Data records:

-- ==== Sys2Proof/AsmSyntax.lean ====
section
/-! DEFINITION. The lines of an assembler program (spec/30_encoding.md R79 to R81), before their range checks. -/

namespace Sys2Proof

/-- The words of CONFIGURE's flag list (R79). -/
inductive Flag where
  | refin
  | refout
  | lut
  deriving DecidableEq, Repr

/-- One line: a command, a pseudo-instruction or the `.word64` directive. Operands are the integers as written, so a
line can be out of range; `WellFormed.lean` says which are not. -/
inductive AsmLine where
  | setpoly (imm32 : Nat)
  | setinit (imm32 : Nat)
  | setxor (imm32 : Nat)
  | configure (flags : List Flag)
  | start
  | data (imm8 : Nat)
  | finish
  | readcfg (imm8 : Nat)
  | readlut (imm8 : Nat)
  | reflect (imm32 : Nat)
  | reflectB (imm32 : Nat)
  /-- `.word64 imm64`: any word, legal or not (R79). -/
  | word64 (imm64 : Nat)
  /-- `CONFIG poly, init, xorout [, flags]` (R80). -/
  | config (poly init xorout : Nat) (flags : List Flag)
  /-- `CALC b0, ..., b(n-1)` (R81). -/
  | calc (bytes : List Nat)
  deriving DecidableEq, Repr

end Sys2Proof
end

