-- ==== Sys2Proof/Config.lean ====
section
/-! DEFINITION. What an implementation fixes: the register width W (spec/00_scope.md R8, spec/10_state.md R37). -/

namespace Sys2Proof

/-- The width of an instance. There is no fourth one: an instance with any other W does not exist (R8, R109). -/
inductive Width where
  | w8
  | w16
  | w32
  deriving DecidableEq, Repr

/-- W, in bits. -/
def Width.bits : Width → Nat
  | .w8 => 8
  | .w16 => 16
  | .w32 => 32

/-- Building an instance from a number: every W outside 8, 16 and 32 is turned away (R109). -/
def Width.ofBits? (n : Nat) : Option Width :=
  if n = 8 then some .w8 else if n = 16 then some .w16 else if n = 32 then some .w32 else none

/-- DESIGN CHOICE (log entry 1), safe: the instance that `State.reset` stands for. Every other definition takes the
width from the state, and every statement ranges over all three. -/
def Config.width : Width := .w32

end Sys2Proof
end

What to work on: Each line between the start of the listing above and the line containing "written, so a", with both ends counted, is to be set down unchanged.

Expected answer:
-- ==== Sys2Proof/AsmSyntax.lean ====
section
/-! DEFINITION. The lines of an assembler program (spec/30_encoding.md R79 to R81), before their range checks. -/

namespace Sys2Proof

/-- The words of CONFIGURE's flag list (R79). -/
inductive Flag where
  | refin
  | refout
  | lut
  deriving DecidableEq, Repr

/-- One line: a command, a pseudo-instruction or the `.word64` directive. Operands are the integers as written, so a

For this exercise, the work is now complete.